A GUI can be also linked to a DU as shown in Fig. 10.17. This screen shot shows the custom developed operation panel for a single LV channel. The SML code running behind the panel includes, among other features, statements like the ones shown in the previous examples. Whenever another LV channel DU is selected in the FSM tree browser, the panel layout on the right remains the same but its values are updated according to the device chosen.

![GUI of a single LV channel.](image)
Monitoring panels for single LV channels becomes inconvenient when the system incorporates a few hundred of them as the TRD LV. Instead, dedicated panels have been developed in strategic nodes of the hierarchy where the components below can be monitored all together. Single-channel panels remain reserved for expert intervention. Fig. 10.18 shows an example of such a case. The panel belongs to the CU representing the LV system of supermodule 17 (TRD_SM17_LV) including the most relevant information concerning its LV status from the sub-tree nodes below it plus a few extras, namely, power supplies status monitor, PDB power status, and settings and alarms configuration.

Figure 10.18: GUI for the LV status of a full TRD supermodule.

10.5 Power control and distribution systems

As discussed earlier, the DCS boards are responsible for the control and configuration of the FEE and for the distribution of clock system and trigger signals. Due to its complex architecture (see Sec. 10.7), scenarios where a DCS board requires a hard power cycle during normal operation are not excluded. Moreover, the LV
power control of each DCS board needs to be independent from each other.

Assigning a dedicated LV channel from the Wiener power supplies to each of the 540 DCS boards in the TRD supermodules was discarded as the power consumption of a single DCS board is only about 4 W and the cabling involved would have led to a costly and over-sized solution. Instead, a dedicated power control system was developed. It consists of two main components, a Power Control Unit (PCU) and a Power Distribution Box (PDB). A detailed description of the design and implementation of the system can be found in Ref. [97]. Without being exhaustive, this system provides LV power independently to each DCS board via one PDB located at the end-cap of each supermodule. The PDB consists of a common power input which is distributed to 30 channels each controlled by a field effect transistor (FET) as switch. The PDB primary power line is provided by a single Wiener channel. One Wiener channel powers two PDBs.

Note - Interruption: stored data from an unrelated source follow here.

-- ==== Sys2Proof/Machine/Regs.lean ====
section
/-! DEFINITION. The names of the register fields of chapters 01 to 18: one Fld (BAR0 offset, high bit, low bit) per named field,
from the register tables of the chapters (R53 to R855). `inst` is the instance of a page that has several (gang, stack, channel, slot),
`n` the index of a register that is an array. `word` is the BAR0 offset of the whole register. -/

namespace Sys2Proof.Machine
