-- ==== Sys2Proof/Machine/State.lean ====
section
/-! DEFINITION. The state of the block as plain data: everything the spec gives the GNX-4680, the queue of waiting commands, and what the device has sent.
The rule that names a field stands in its docstring; INVENTORY.md lists every field with its reset value. -/

namespace Sys2Proof.Machine

/-! ### What the device sends -/

/-- What the DRAM controller does on a subchannel (R380, R381, R389, R395, R398). -/
inductive DramOp where
  | refresh | retrain | neighbour | write | selfRefresh | wake
deriving DecidableEq, Repr

/-- Return codes of the mailbox that chapter 09 names (R441). -/
inductive MboxRet where
  | success | unsupported | invalidInput | invalidSlot | invalidHandle | busy
deriving DecidableEq, Repr

/-- Answers of the DOE instance (R422, R440, R553, R554, R724): busy, an error, or the object named by its request code with its values. -/
inductive DoeAns where
  | busy
  | error (code : Nat)
  | object (request : Nat) (values : List Nat)
deriving DecidableEq, Repr

/-- A message, frame or answer that the device sends. -/
inductive Output where
  /-- MSI-X vector (R422, R865) -/
  | msix (vector : Nat)
  /-- in-band interrupt of the sideband (R866) -/
  | ibi
  /-- value of a register read, and who asked (R855) -/
  | regValue (src : Source) (addr : Nat) (value : Word)
  /-- S2M MemData: Tag, poison, the line, DevLoad, clk of hand-off (R427, R428) -/
  | memData (tag : Nat) (poison : Bool) (line : Line) (devLoad : Nat) (clk : Nat)
  /-- S2M Cmp: Tag, DevLoad, clk of hand-off (R427, R428) -/
  | cmp (tag : Nat) (devLoad : Nat) (clk : Nat)
  /-- an array (true) or interface domain of a die is switched on or off; the isolation cells of a die are set (R107, R112) -/
  | domain (d : Nat) (array on : Bool)
  /-- controller domain `n` of R659 is switched on or off -/
  | ctrlDomain (n : Nat) (on : Bool)
  | isolate (d : Nat)
  /-- a die command with its code and operands (R101) -/
  | die (d : Nat) (code : Nat) (args : List Nat)
  /-- a Zalkor frame of slot `n`: its 68 bytes, and what each lane carries of it, scrambled but in training (R605 to R607) -/
  | cartFrame (n : Nat) (bytes : List Nat) (lanes : List (List Nat))
  /-- Global Persistent Flush phase 1 or 2 completes (R434) -/
  | gpfDone (phase : Nat)
  /-- an action on subchannel `sub` of DRAM channel `ch` -/
  | dram (op : DramOp) (ch sub : Nat) (args : List Nat)
  /-- a CXL.io memory write: address, bytes, TH, steering tag, processing hint (R444) -/
  | dmaWrite (addr : Nat) (bytes : List Nat) (th : Bool) (st ph : Nat)
  /-- a CXL.io memory read: tag, address, length (R491, R627) -/
  | dmaRead (tag addr len : Nat)
  /-- answers to CXL.io requests that break the rules: Completer Abort, Unsupported Request (R445) -/
  | completerAbort
  | unsupportedRequest
  /-- link training starts (R418, R731) -/
  | linkTrain
  /-- the answer to a mailbox command: opcode, return code by name, values (R441) -/
  | mailbox (op : Nat) (ret : MboxRet) (values : List Nat)
  /-- the answer to a DOE, SPDM or key-management object (R440, R553) -/
  | doe (answer : DoeAns)
  /-- what the Deleper port shifts out of a data register (R822 to R826) -/
  | tdo (values : List Nat)
  /-- the answer of the I3C target to a command code or a read (R866) -/
  | i3c (values : List Nat)
deriving DecidableEq, Repr

/-! ### Device state, start-up, power (chapters 00, 13, 14) -/

/-- The device states of R11. -/
inductive DevSt where
  | off | seqUp | boot | mount | service | degraded | vent | seqDown | halt | test | rma
deriving DecidableEq, Repr

/-- One thing that SEQ_DOWN switches off (R664). -/
inductive DownItem where
  | rail (r : Rail)
  | ext (n : Nat)
  | domains
deriving DecidableEq, Repr

/-- Device state and start-up (R11, R12, R717 to R734). -/
structure Dev where
  /-- the state of R11 -/
  st : DevSt := .off
  /-- the state before the last change (R736) -/
  prev : DevSt := .off
  /-- POR has been released and VDD_AON holds (R717, R876) -/
  por : Bool := false
  /-- a SEQ_UP has begun since POR release, so that the next start is a warm start (R717) -/
  started : Bool := false
  /-- step of R718 in progress, 2 to 13; 0 when no start is in progress -/
  step : Nat := 0
  /-- step 7 of start-up has ended, so the handler makes records (R722, R788) -/
  tallyReady : Bool := false
  /-- resume in progress (R733) -/
  resuming : Bool := false
  /-- the rota restarts at the next flock boundary, which ends a start (R728) or a resume (R733) -/
  rotaPending : Bool := false
  /-- a Vent run on entry to HALT is in progress (R15, R687) -/
  haltVent : Bool := false
  /-- reductions listed for DEGRADED (R11): die d at d, ring agent of stop s at 100 + s, DRAM channel c at 200 + c -/
  reduced : List Nat := []
  /-- PWR_REQ went off in the clk of a FATAL record, which goes first (R13) -/
  offDue : Bool := false
  /-- µs from T0, as the last command that carries a time gave it (chapter 14, DEV page) -/
  us : Nat := 0
deriving DecidableEq, Repr

/-- Supply, sequencer and standby (chapter 13). -/
structure Pwr where
  /-- VIN qualified for power-up (R657) -/
  vinQual : Bool := false
  /-- VIN present -/
  vin : Bool := false
  /-- consecutive housekeeping rounds with VIN outside 2.7 to 5.5 V (R657) -/
  vinOut : Nat := 0
  /-- filtered PWR_REQ level (R661) -/
  req : Bool := false
  /-- power-good inputs that are qualified (R661) -/
  pg : List PgInput := []
  /-- rails that are on -/
  rails : List Rail := []
  /-- external channels whose EXT_EN is high, bit n for channel n (R693) -/
  extEn : BitVec 8 := 0
  /-- domains that are on, bit j for domain j (R659, R695) -/
  dom : BitVec 136 := 0
  /-- dies whose lanes the isolation cells hold (R107, R112) -/
  iso : BitVec 40 := 0
  /-- every controller domain is on (R851) -/
  ctrlOn : Bool := false
  /-- PWR_REQ went off during SEQ_UP: SEQ_DOWN follows the stage in progress (R665) -/
  offInSeq : Bool := false
  /-- the 10 ms hold after entering OFF or after POR release is running (R665) -/
  offHold : Bool := false
  /-- what SEQ_DOWN has still to see off, the head already switched off and awaited (R664) -/
  down : List DownItem := []
  /-- FAULT_N is asserted -/
  faultN : Bool := false
  /-- VENT_N is driven low (R680) -/
  ventN : Bool := false
  /-- the device is in standby (R675) -/
  standby : Bool := false
  /-- a requested standby waits for its drain and flush (R675 step 2, R779) -/
  standbyWait : Bool := false
  /-- the reference clock runs (R23) -/
  refClk : Bool := true
  /-- bells credited from the standby oscillator in the present standby (R23, R58) -/
  credited : Nat := 0
  /-- the reference clock stopped in the present standby (R23) -/
  estimated : Bool := false
  /-- the kept channel that faulted during standby (R667, R734) -/
  keptFault : Option Nat := none
  /-- SEQ_DOWN begins when the running flush ends (R779) -/
  downAfterFlush : Bool := false
  /-- the boost is charging VHOLD (R712) -/
  boost : Bool := false
  /-- a failure to come up has been latched whose record is not yet written (R663, R722) -/
  failed : Bool := false
deriving DecidableEq, Repr

/-- A housekeeping channel's last sample (R668, R700). -/
structure HkSample where
  code : Nat := 0
  value : Int := 0
  /-- consecutive samples out of window, the last included (R669) -/
  outs : Nat := 0
deriving DecidableEq, Repr

/-- A temperature sensor (R671 to R674). -/
structure Sensor where
  /-- last raw code -/
  code : Nat := 0
  /-- last reading in 1/16 °C -/
  temp : Int := 0
  /-- the last reading and 256 earlier ones, newest first (R672) -/
  hist : List Int := []
  /-- rounds for which the raw code has not changed (R671) -/
  same : Nat := 0
  /-- consecutive rounds in range with a changing code (R671) -/
  good : Nat := 0
  broken : Bool := false
  warnArmed : Bool := true
  critArmed : Bool := true
  /-- consecutive rounds more than 3 °C below WARN, and below CRIT (R674) -/
  warnBelow : Nat := 0
  critBelow : Nat := 0
  /-- consecutive rounds at TRIP or more (R674) -/
  trip : Nat := 0
deriving DecidableEq, Repr

/-- Housekeeping, thermal and VHOLD state (R668 to R679). -/
structure Hk where
  /-- channel samples, 0 to 127 -/
  ch : SMap HkSample := []
  /-- sensors: die d at key d, controller sensor i at key 0x40 + i -/
  sensors : SMap Sensor := []
  /-- level last decided (R673) -/
  level : Nat := 0
  /-- consecutive rounds that let the level fall (R673) -/
  fallRounds : Nat := 0
  /-- consecutive rounds with VHOLD at 10.5 V or more (R678) -/
  vholdGood : Nat := 0
  /-- consecutive rounds with VHOLD below 10.0 V (R679) -/
  vholdLow : Nat := 0
  vholdQual : Bool := false
  /-- a load test is in progress (R678) -/
  testing : Bool := false
  /-- VHOLD in mV at the start of the load test -/
  testStart : Int := 0
  /-- bell at which the last load test ended (R678) -/
  testBell : Nat := 0
  /-- sum and number of the input-power samples (mW) of the present flock (R670) -/
  powerSum : Nat := 0
  powerN : Nat := 0
deriving DecidableEq, Repr

/-! ### The Bellwether, the rota and turns (chapter 01) -/

/-- Kinds of a turn (R81). -/
inductive TurnKind where
  | idle | slc | tlc | none
deriving DecidableEq, Repr

/-- The time base (R9, R24). -/
structure Clock where
  /-- bell counter, 56 bits; it never wraps (R9) -/
  bell : Nat := 0
  /-- clk within the bell of the last command -/
  phase : Nat := 0
  /-- the present bell began with a flock boundary whose flock work is still to do (R24) -/
  flockDue : Bool := false
  /-- the present bell began with an epoch boundary that is still to do (R258) -/
  epochDue : Bool := false
  /-- pages committed in the clk of a flock boundary that is still to do: they wait for the next one (R10) -/
  late : List Nat := []
deriving DecidableEq, Repr

/-- Write budget, announcements, FRAME_SYNC and bell compare (R43 to R52). -/
structure Bellw where
  /-- request-with-data credits are withheld (R43, R44) -/
  holding : Bool := false
  /-- phase of the present bell from which clk count as withheld (R44) -/
  heldFrom : Nat := 0
  /-- lines of writes accepted while the level was 0, to be taken from the next refills (R430) -/
  debt : Nat := 0
  /-- the comparison of R52 is armed -/
  cmpArmed : Bool := false
  /-- FRAME_SYNC: synchronised level, whether a change is being filtered, FS_FILTER as taken, clk of the change (R51) -/
  fsLevel : Bool := false
  fsPending : Bool := false
  fsFilter : Nat := 0
  fsClk : Nat := 0
  /-- clk of the last accepted edge, if any (R51) -/
  fsLast : Option Nat := none
  /-- classes declared hammering since the last bell boundary, bit c for class c of R60 (R50) -/
  hammerNew : BitVec 7 := 0
deriving DecidableEq, Repr

/-- A gang's rota and rotation (R27 to R34). -/
structure Rota where
  /-- the rota is in force (from step 13 of start-up on) -/
  on : Bool := false
  /-- a rotation is in progress -/
  rotating : Bool := false
  /-- a die failure has cut the last turn, and the next item has not started yet (R31, R112) -/
  cut : Bool := false
  /-- the kind of the rotation in progress: slc or tlc -/
  rotKind : TurnKind := .slc
  /-- the current turn -/
  kind : TurnKind := .none
  /-- the die programming (kind slc or tlc), else the position whose turn comes after the idle turns left; 20 after the last -/
  pos : Nat := 0
  /-- idle turns still to run before position `pos` -/
  idleLeft : Nat := 0
  /-- clk at which the current turn ends (R31, R81) -/
  turnEnd : Nat := 0
  /-- rotations of the present run that omitted their cap idle turns (R34) -/
  omitRun : Nat := 0
  /-- rotations that must still keep them (R34) -/
  keepLeft : Nat := 0
  /-- the rotation in progress omits its cap idle turns -/
  omitting : Bool := false
  /-- kind of the last rotation (R181) -/
  lastKind : TurnKind := .none
  /-- a Vent turn runs on gang-local dies i and i + 10 (R681) -/
  ventTurn : Option Nat := none
deriving DecidableEq, Repr

/-! ### Reports and the Tally (chapter 16) -/

/-- A report (R785): severity, master class, CODE, PAGE, INSTANCE, P1 to P3, and BELL once taken in. -/
structure Report where
  sev : Nat
  cls : Nat
  code : Nat
  page : Nat
  inst : Nat
  p1 : Nat
  p2 : Nat
  p3 : Nat
  bell : Nat := 0
deriving DecidableEq, Repr

/-- A Tally record (R775); its CRC is the one of R607 over its other bytes. -/
structure Rec where
  seq : Nat
  bell : Nat
  sev : Nat
  cls : Nat
  code : Nat
  page : Nat
  inst : Nat
  p1 : Nat
  p2 : Nat
  p3 : Nat
  rep : Nat
deriving DecidableEq, Repr

/-- A slot of the Tally buffer (R778, R780): its record, whether it is pending, whether its record is already in the ring, whether a flush dropped it (R782). -/
structure BufSlot where
  rcd : Rec
  pend : Bool
  inRing : Bool
  dropped : Bool
deriving DecidableEq, Repr

/-- The flush that runs or waits (R779). -/
structure Flush where
  running : Bool := false
  /-- a flush starts when the running one ends -/
  queued : Bool := false
  /-- an ERROR flush waits for 2^16 bells after the previous one's start -/
  deferred : Bool := false
  /-- bell of the last flush start -/
  lastStart : Option Nat := none
  /-- what the running flush has still to copy: buffer slot, SEQ of its record, ring slot -/
  plan : List (Nat × Nat × Nat) := []
deriving DecidableEq, Repr

/-- A management core (R790, R791): live, lost to its watchdog or as a dead agent, the tasks assigned to it by number. -/
structure Core where
  live : Bool := false
  lost : Bool := false
  tasks : List Nat := []
deriving DecidableEq, Repr

/-- Aggregator, handler, Tally and fault service (chapter 16). -/
structure Tally where
  /-- the page FIFOs: page number and reports, oldest first, at most 2 each (R785) -/
  fifo : SMap (List Report) := []
  /-- the severity queues, oldest first, at most 8 each (R786) -/
  queue : SMap (List Report) := []
  /-- escalation flags and discards counted since each flag was set (R786) -/
  escFlag : BitVec 8 := 0
  escCount : SMap Nat := []
  /-- severities with a summary report queued and not yet recorded, and its queue's severity (R786) -/
  escQueued : BitVec 8 := 0
  /-- the buffer's slots, 0 to 2047 (R778) -/
  buf : SMap (Option BufSlot) := []
  /-- buffer slot of the most recently created record (R781) -/
  last : Option Nat := none
  /-- SEQ of the next record (R784) -/
  seq : Nat := 0
  /-- the Tally ring of PNV pages 512 to 1535, slots 0 to 8191; a slot whose record fails its CRC holds none (R778) -/
  ring : SMap (Option Rec) := []
  flush : Flush := {}
  /-- clk at which the record step in progress ends, and its severity (R787, R805) -/
  stepTill : Nat := 0
  stepSev : Nat := 0
  /-- the record captured by READ_SEL (R799) -/
  sel : Option Rec := none
  /-- notifications held per severity, newest last, at most 8 each (R789) -/
  notes : SMap (List Report) := []
  cores : SMap Core := []
deriving DecidableEq, Repr

/-! ### Medium, sectors and translation (chapters 02, 03, 04) -/

/-- What a consumer of a sector decode is (R136): it fixes whether the tag is verified. -/
inductive Consumer where
  | host | stream | reencrypt | drover | shepherd | check
deriving DecidableEq, Repr

/-- Outcome of a sector decode (R136), with the decoded data and metadata symbol where there are any. -/
inductive SecOut where
  | data (d : SectorData) (m : Chunk)
  | zeros
  | poison (m : Chunk)
  | fail (cause : Nat)
deriving DecidableEq, Repr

The interface between the low level FPGA-based control boards in the PDB and the supervisory control layer in PVSS is realized by means of dedicated power control units, i.e. the PCUs, located outside the L3 magnet in a radiation free environment. All necessary signals to operate the PDB are generated in the PCU. One PCU controls up to nine PDBs, hence two PCU modules are sufficient to control the DCS power for the entire TRD. However, in practice a total of four PCUs are organized in redundant pairs. As a result, a highly reliable power distribution system takes care of supplying LV power to the 540 DCS boards.

The first implementation of the control system for the PCU is reported in Ref. [98] in which support and supervision were provided as part of this thesis work. Since then, the PCU control system has evolved and today is fully operational.

The PDB and PCU are some of the first systems to be powered up and configured at TRD start-up. Therefore, the control system for these belongs to the infrastructure part of the control hierarchy as shown in Fig. 10.19. Similarly to the LV control system, the PCU control system was developed using a unique DU to model the behavior of the PCU as device. This DU is used to describe all four PCUs, i.e. trd_pcu00, ..., trd_pcu03. For the CUs interfacing with higher levels in the TRD DCS hierarchy (i.e. PCU0002, PCU0103, and TRD_PCU), a common
SMI++ class was developed. This strategy was used whenever possible in all TRD sub-systems’ controls. From this point on, this approach is assumed to have been adopted unless otherwise is explicitly stated.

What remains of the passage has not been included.